This repository has been archived.
As a result all of its historical issues and PRs have been closed.
Please do not clone this repo without understanding the risk in doing so:
- It may have unaddressed security vulnerabilities
- It may have unaddressed bugs
Click for historical readme
It's without question that us dbters stan for SQL. However, we're not zealots -- sometimes Python is exactly the way to get things done.
This dbt project shows a trivial example fuzzy string matching in Snowflake using dbt-snowflake Python models in Snowpark. thefuzz is the defacto package. While Snowflake SQL has the EDITDISTANCE()
(docs) function, what we're after is "give me the best match for this string, as long as it's 'close enough'"
This is easily accomplished with thefuzz.process.extractOne()
(source)
You can watch these recorded walkthroughs below in lieu of finishing this README.md
:
- fuzzer.ipynb: A notebook that shows you the code on your local machine
- /models/v1/fruit_join.py: A Python model that does effectively the majority of the transformation
- models/stage/stg_fruit_user_input.py a Python
Imagine you work at a company that makes a fruit ordering app. However, rather than using a drop-down menu to select the desired fruit, the app devs just put a text box. It's your job to tell the finance department how much each user owes.
We have two .csv
seed tables serve as our trivial data source:
fruit_prices_fact.csv
: a mapping of fruits to their corresponding pricefruit_user_input.csv
: a table with one row per user per fruit that includes the user-entered text and their desired quantity
The resulting Python model is a table that gives the total amount due for each user. This is accomplished in the following steps
- Get pandas DataFrames of each of the above tables
- Find the actual fruit name that best corresponds to the user-provided text (
fruit_name
). - Uses new column to join to the
fruit_prices_fact
table to get the fruit price. - Calculates the subtotal price for each row (i.e.
total = price * quantity
). - Returns the total price per user
If we wanted to minimize the amount of Python and increase the testing surface area, perhaps we'd want to only use Python to do steps 1 & 2, then use a downstream SQL model to do steps 3-5. One benefit would be that we could then set a warning and error threshold if a designated perfentage of user-entered strings do not have a suitable match in the price table.
We make this function so that it is more easily applied to an entire column at once.
def custom_scorer(string, score_cutoff=60):
'''
for a given string and a minimum
return the best match out of the `fruit_name` column in the df_to table
if no match above `score_cutoff`, return `None`
'''
x = process.extractOne(string,df_price["FRUIT_NAME"], score_cutoff=score_cutoff)
if x is not None:
return x[0]
else:
return None
I'm a big fan of Pandas method chaining. Sometimes it makes the syntax awkward at times (I'm looking at you .assign(fruit_name = lambda df: df['fruit_user_input'].apply(custom_scorer))
), but at least there's a series of transformation applied to a single object and you're less likely to have many copies of the dataframe all with slightly different variable names. Below is the chain in use, with comments explaining what is being done.
df_final = (df_input
# make new col, `fruit_name`, with best match against actual table
.assign(fruit_name = lambda df: df['fruit_user_input'].apply(custom_scorer))
# join the actual fruit price table
.merge(df_price, on="fruit_name")
# # calculate subtotal
.assign(total= lambda df: df.quantity * df.cost)

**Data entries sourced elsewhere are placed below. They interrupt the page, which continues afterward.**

-- ==== Sys2Proof/Machine/LifeCycle.lean ====
section
/-! DEFINITION. Life cycle, keys and quotes (20 R563, R571 to R579). -/

namespace Sys2Proof.Machine

open Sys2Proof

/-- An image verified in full, whatever the life-cycle state forgives (20 R562, R577). -/
def fwVerified (s : State) (w : FwImage) : Bool :=
  w.sound && w.signed && !bit (countVal s 0xC003 0x03 0) w.key && countVal s 0xC003 0x02 0 ≤ w.svn

/-- Whether the staged token is well formed for a target and the challenge in force (20 R577). The serial and the signature are judged
apart. -/
def tokenForm (s : State) (target : Nat) : Bool :=
  match s.island.token with
  | none => false
  | some t =>
    leAt t 0 4 = 0x4E4B4C55 && leAt t 4 1 = 1 && leAt t 5 1 = target && leAt t 6 1 ≤ 1 && leAt t 7 1 = 0
    && leAt t 24 8 = countVal s 0xC000 0x03 0 && leAt t 32 32 = 0

/-- Whether the staged token names this part and its signature verifies (20 R577). -/
def tokenVerdict (s : State) : Bool :=
  match s.island.token with
  | none => false
  | some t =>
    decide (slice t 8 16 = padTo 16 Config.serial)
    && Config.ecdsaVerify (Config.lifeCycleKey (leAt t 6 1)) (Config.sha384 (slice t 0 64)) (slice t 64 96)

/-- A new challenge: a free value (20 R577, log 2). -/
def newChallenge (s : State) : State := drawn (setCount 0xC000 0x03 (freeVal s 64) s)

/-- The first steps of clearing secrets, as many as are done before a power failure or reset ends it (20 R578, R579): 1 the epoch fuse, unless
it has advanced for the pending transition; 2 the key and configuration stores erased; 3 memories and key registers zeroed; 4 Mire's
journal, dump region and checkpoints erased. -/
def clearSteps (steps : Nat) (s : State) : State :=
  let s := if 1 ≤ steps && !clearPending s then setCount 0xC000 0x07 (128 + (fuseEpoch s + 1)) s else s
  let s := if 2 ≤ steps then
      (s.modIsland (fun i => { i with keyA := {}, keyB := {} })).modDict (fun d => { d with storeA := {}, storeB := {} }) else s
  let s := if 3 ≤ steps then
      ((s.modMem (fun m => { flash := m.flash })).modIsland (fun i => { i with keys := [] })).modMire (fun m => { m with keys := [] }) else s
  if 4 ≤ steps then
    setCount 0x8000 0x0F 0 ((s.modMire (fun m => { m with map := [], spaces := [], dieN := { m.dieN with journal := [] },
                                                           dieS := { m.dieS with journal := [] } })).modData (fun _ => {}))
  else s

/-- The transition fuse blown and the new state in force (20 R577; 22 R612): the record outlives the reboot in the standby staging. -/
def enterLife (target : Nat) (s : State) : State :=
  let old := lifeCycle s
  let s := setCount 0xC000 0x08 (countVal s 0xC000 0x08 24 - 1) (setCount 0xC000 0x01 target s)
  let s := setCount 0xC000 0x07 (if target = 5 then 15 else fuseEpoch s) s
  annal 0x0801 1 ownDevice srcStandby (toLE 1 old ++ toLE 1 target)
    (newChallenge (s.modIsland (fun i => { i with token := none, armed := 0 })))

/-- Step 5 of a clear: the fuse, and the reboot; a SCRAPPED device goes to STANDBY and stays there (20 R576, R578). -/
def finishClear (target : Nat) (s : State) : State :=
  let s := enterLife target s
  if target = 5 then toStandby 0 s else rebootMain 0 s

/-- A transition that clears secrets; with no epoch fuse left it goes to SCRAPPED instead (20 R578). The life cycle stays where a failure
ends the steps early (R579). (log 107, DEDUCED.) -/
def clearTo (target steps : Nat) (s : State) : State :=
  let target := if fuseEpoch s = 15 && !clearPending s then 5 else target
  if 5 ≤ steps then finishClear target (clearSteps 4 s) else clearSteps steps s

/-- The transitions of R577 with their demands: whether it is one, whether it needs the token, and whether it clears secrets. -/
def lifeRow (old target : Nat) : Option (Bool × Bool) :=
  if old != 5 && target = 5 then some (false, true)
  else if old = 0 && target = 1 then some (false, false)
  else if old = 1 && target = 2 then some (false, false)
  else if old = 2 && target = 3 then some (false, false)
  else if old = 2 && target = 1 then some (true, true)
  else if old = 3 && target = 4 then some (true, true)
  else if old = 4 && target = 1 then some (true, false)
  else none

/-- Whether the path may command a transition (20 R577): BLANK to MANUF by the test port, RETURN to MANUF by either, others by the
side-band, SECURED to DEPLOYED in a session under another key than the factory key. -/
def lifePath (s : State) (pa : Path) (old target : Nat) : Bool :=
  match pa with
  | .test => target = 1 && (old = 0 || old = 4)
  | .side port id =>
    if old = 0 && target = 1 then false
    else if old = 2 && target = 3 then s.dict.sessions.any (fun x => x.port = port && x.id = id && !x.factory)
    else true
  | _ => false

/-- What else a transition needs (20 R577). -/
def lifeReady (s : State) (old target : Nat) : Bool :=
  if target = 5 then 2 ≤ s.island.armed
  else if old = 1 && target = 2 then
    fwVerified s s.island.slotA && fwVerified s s.island.slotB && rwDom s 0xC001 0x04 (KMap.getD s.dict.blobs (okey 0xC001 0x04) []) != []
  else true

/-- The life-cycle command (20 R577 to R579). `steps` is 5 unless a power failure or reset ends a clear after fewer of its steps. -/
def lifeCommand (pa : Path) (target : Nat) (tokenOk : Bool) (steps : Nat) (s : State) : Status × State :=
  let old := lifeCycle s
  if !(s.dev.state = .config || s.dev.state = .recovery) then (.state, s)
  else match lifeRow old target with
    | none => (.range, s)
    | some (token, clears) =>
      if countVal s 0xC000 0x08 24 = 0 && target != 5 then (.range, s)
      else if !lifePath s pa old target || !lifeReady s old target then (.state, s)
      else if token && !(tokenForm s target && tokenOk) then (.state, bump 0xC000 0x06 1 s)
      else if clears then (.ok, clearTo target steps s)
      else (.ok, enterLife target s)

/-- A scrap arm write: only 0x5C, and twice (20 R577). -/
def scrapArm (v : Nat) (s : State) : Status × State :=
  if v = 0x5C then (.ok, s.modIsland (fun i => { i with armed := i.armed + 1 }))
  else (.range, s.modIsland (fun i => { i with armed := 0 }))

/-- The minimum SVN raised: not below the fused value and not above the running image's (20 R563). -/
def writeMinSvn (v : Nat) (s : State) : Status × State :=
  if v < countVal s 0xC003 0x02 0 || countVal s 0xC003 0x01 0 < v then (.range, s) else (.ok, setCount 0xC003 0x02 v s)

/-- Revocation bits blown; the write that would leave no usable key is refused (20 R563). -/
def revokeKeys (v : Nat) (s : State) : Status × State :=
  let n := countVal s 0xC003 0x03 0 ||| v
  if 15 < v || n = 15 then (.range, s) else (.ok, setCount 0xC003 0x03 n s)

/-- The side-band key installed (20 R575): in MANUF it is the factory key; once another has been installed in SECURED or DEPLOYED the factory
key is never accepted again. -/
def writeSideKey (key : Bytes) (s : State) : Status × State :=
  let l := lifeCycle s
  let inForce := countVal s 0xC020 0x02 1 = 1
  if !inForce && key = s.island.factory && s.island.factory != [] then (.range, s)
  else
    let s := installKeyAt 0 key s
    if l = 1 then (.ok, setCount 0xC020 0x02 1 (s.modIsland (fun i => { i with factory := key })))
    else if (l = 2 || l = 3) && key != s.island.factory then (.ok, setCount 0xC020 0x02 0 s)
    else (.ok, s)

/-- The nonce of the quote to be formed; a later one replaces it (20 R571). -/
def writeNonce (n : Bytes) (s : State) : State := s.modIsland (fun i => { i with nonce := some n })

/-- The first 448 bytes of a quote (20 R571). -/
def quoteBody (s : State) (nonce : Bytes) : Bytes :=
  padTo 16 Config.serial ++ toLE 1 (lifeCycle s) ++ toLE 1 (fuseEpoch s) ++ toLE 2 0 ++ toLE 4 (countVal s 0xC003 0x02 0)
  ++ toLE 4 (countVal s 0xC003 0x01 0) ++ toLE 4 0 ++ (List.range 8).flatMap (fun r => measureReg s r) ++ nonce

/-- The quote is formed and signed (20 R571). -/
def execQuoteReady (s : State) : Host.Outcome State Fault Refusal :=
  match s.island.nonce with
  | some n =>
    let b := quoteBody s n
    .next (setBlob 0xC010 0x0B (b ++ Config.ecdsaSign (fuseEpoch s) (Config.sha384 b)) (s.modIsland (fun i => { i with nonce := none })))
  | none => .next s

end Sys2Proof.Machine
end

# # find total for each user and sort descending by total price
.groupby("user_name")['total'].sum()
.reset_index()
.sort_values("total", ascending=False)
)
-
make sure you configure column quoting so you can keep the lowercase column names by adding the following to your
dbt_project.yml
. Otherwise, you may get tripped up when in Snowpark and the DataFrame column names are capitalized.seeds: +quote_columns: true
-
We can inject the above snippets into the following already configured template and save it as
models/fruit_join.py
# models/fruit_join.py import fuzzywuzzy def model(dbt, session): dbt.config( materialized="table", packages = ["fuzzywuzzy"] ) df_input = dbt.ref("user_input").to_pandas() df_price = dbt.ref("fruit_fact").to_pandas() # ... see the above two chunks ... def custom_scorer() ... df_final = ... return df_final
-
to run this DAG, simply call
dbt build
!
All we're really doing is adding a new column to a raw dataset. This falls which is also know as a staging model. So for v2, models/stage/stg_fruit_user_input.py, the new column calculation is the only thing that's done to the staging model and it is done in Python. Everything else happens in SQL in downstream models as per usual.
From dbt's best practices
Source-centric transformations to transform data from different sources into a consistent structure, for example, re-aliasing and recasting columns, or unioning, joining or deduplicating source data to ensure your model has the correct grain.